A UNIVERSITY project which encourages 10 and 11-year-olds to tutor younger pupils in maths has been awarded £760,000 in funding.
The Durham University-led initiative aims to support teachers, to help the older pupils in the North East teach eight and nine-year-olds in the subject.
The scheme will be piloted in 80 schools and will include the training of teachers as well as the production of materials.
The funding is the largest of the first of four Education Endowment Foundation (EEF) grants.
Research by Durham University’s School of Education showed that peer tutoring can be an effective way of boosting students’ grades.
U.S-style summer camps, booster tuition sessions and a new approach to teaching the often difficult subject are also part of four projects from receive grants from the EEF.

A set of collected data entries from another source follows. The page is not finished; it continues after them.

-- ==== Sys2Proof/Laws/PerInstr.lean ====
section
/-! SUPPORT. Facts about every operation as syntax, one lemma for each constructor. `CodeOfPort`: an operation's code is one of
its port's, and bit 7 of the code names the port (30_encoding R100, R102, R103). -/

namespace Sys2Proof.Laws

/-- A code is one of a port's, and its bit 7 names that port. -/
abbrev CodeFits (port : Port) (code : Byte) : Prop := isCodeOf port code = true ∧ portOfCode code = port

/-- The code of an operation is a code of its port, and its bit 7 is set exactly at the sequencer's. -/
def CodeOfPort.Statement (i : Instr) : Prop := CodeFits i.port (encode i).code

theorem CodeOfPort.ctxInit (key pre : Bytes) : CodeOfPort.Statement (.ctxInit key pre) := show CodeFits .host 0x01 from by decide
theorem CodeOfPort.ctxDestroy : CodeOfPort.Statement .ctxDestroy := show CodeFits .host 0x02 from by decide
theorem CodeOfPort.sealRecord (seq : BitVec 64) (aad plaintext : Bytes) : CodeOfPort.Statement (.sealRecord seq aad plaintext) := show CodeFits .host 0x03 from by decide
theorem CodeOfPort.openRecord (seq : BitVec 64) (dst : Option Bytes) (aad ctt : Bytes) : CodeOfPort.Statement (.openRecord seq dst aad ctt) := show CodeFits .host 0x04 from by decide
theorem CodeOfPort.ksgInit (key nonce : Bytes) (ctr0 : Word) : CodeOfPort.Statement (.ksgInit key nonce ctr0) := show CodeFits .host 0x05 from by decide
theorem CodeOfPort.ksgNext : CodeOfPort.Statement .ksgNext := show CodeFits .host 0x06 from by decide
theorem CodeOfPort.ksgDestroy : CodeOfPort.Statement .ksgDestroy := show CodeFits .host 0x07 from by decide
theorem CodeOfPort.qr (a b c d : Fin 16) : CodeOfPort.Statement (.qr a b c d) := show CodeFits .sequencer 0x80 from by decide
theorem CodeOfPort.dround : CodeOfPort.Statement .dround := show CodeFits .sequencer 0x81 from by decide
theorem CodeOfPort.cc20Init (key : Key) (ctr : Word) (nonce : Nonce) : CodeOfPort.Statement (.cc20Init key ctr nonce) := show CodeFits .sequencer 0x82 from by decide
theorem CodeOfPort.cc20Block (key : Key) (ctr : Word) (nonce : Nonce) : CodeOfPort.Statement (.cc20Block key ctr nonce) := show CodeFits .sequencer 0x83 from by decide
theorem CodeOfPort.ksXor (key : Key) (nonce : Nonce) (ctr0 : Word) (data : Bytes) : CodeOfPort.Statement (.ksXor key nonce ctr0 data) := show CodeFits .sequencer 0x88 from by decide
theorem CodeOfPort.p1305Clamp (otk : Otk) : CodeOfPort.Statement (.p1305Clamp otk) := show CodeFits .sequencer 0x90 from by decide
theorem CodeOfPort.p1305Block (m : Bytes) : CodeOfPort.Statement (.p1305Block m) := show CodeFits .sequencer 0x91 from by decide
theorem CodeOfPort.p1305Final : CodeOfPort.Statement .p1305Final := show CodeFits .sequencer 0x92 from by decide
theorem CodeOfPort.p1305Mac (otk : Otk) (msg : Bytes) : CodeOfPort.Statement (.p1305Mac otk msg) := show CodeFits .sequencer 0x93 from by decide
theorem CodeOfPort.aeadNonce (pre : Nonce) (seq : BitVec 64) : CodeOfPort.Statement (.aeadNonce pre seq) := show CodeFits .sequencer 0xA0 from by decide
theorem CodeOfPort.aeadOtk (key : Key) (nonce : Nonce) : CodeOfPort.Statement (.aeadOtk key nonce) := show CodeFits .sequencer 0xA1 from by decide
theorem CodeOfPort.aeadMacdata (aad ct : Bytes) : CodeOfPort.Statement (.aeadMacdata aad ct) := show CodeFits .sequencer 0xA2 from by decide
theorem CodeOfPort.aeadTag (key : Key) (nonce : Nonce) (aad ct : Bytes) : CodeOfPort.Statement (.aeadTag key nonce aad ct) := show CodeFits .sequencer 0xA3 from by decide
theorem CodeOfPort.tagEq (a b : Tag) : CodeOfPort.Statement (.tagEq a b) := show CodeFits .sequencer 0xA4 from by decide

end Sys2Proof.Laws
end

The grants are the first to be allocated by the EEF, which will invest more than £200million over the next 15 years on similar schemes, to boost the attainment of disadvantaged children in some of the most challenging schools.
Sir Peter Lampl, EEF chairman, said: “We are delighted to be announcing these first grants, which are an important statement of intent for the EEF and a sign that we are up and running and ready for business.
“The range of projects demonstrates the ways in which we will work: supporting a university-led project, helping a new charity to start up, supporting a new initiative from an established player in the sector, as well as funding an innovative programme from overseas.”
He added: “All our grants are for projects that will be rigorously evaluated, and can be significantly scaled up if they are found to be cost effective in raising the achievement of disadvantaged pupils.”
The EEF has said it will be making further grants as part of its first full round of applications later in the year.
The second grants round closes on the January 27, with a round every term thereafter.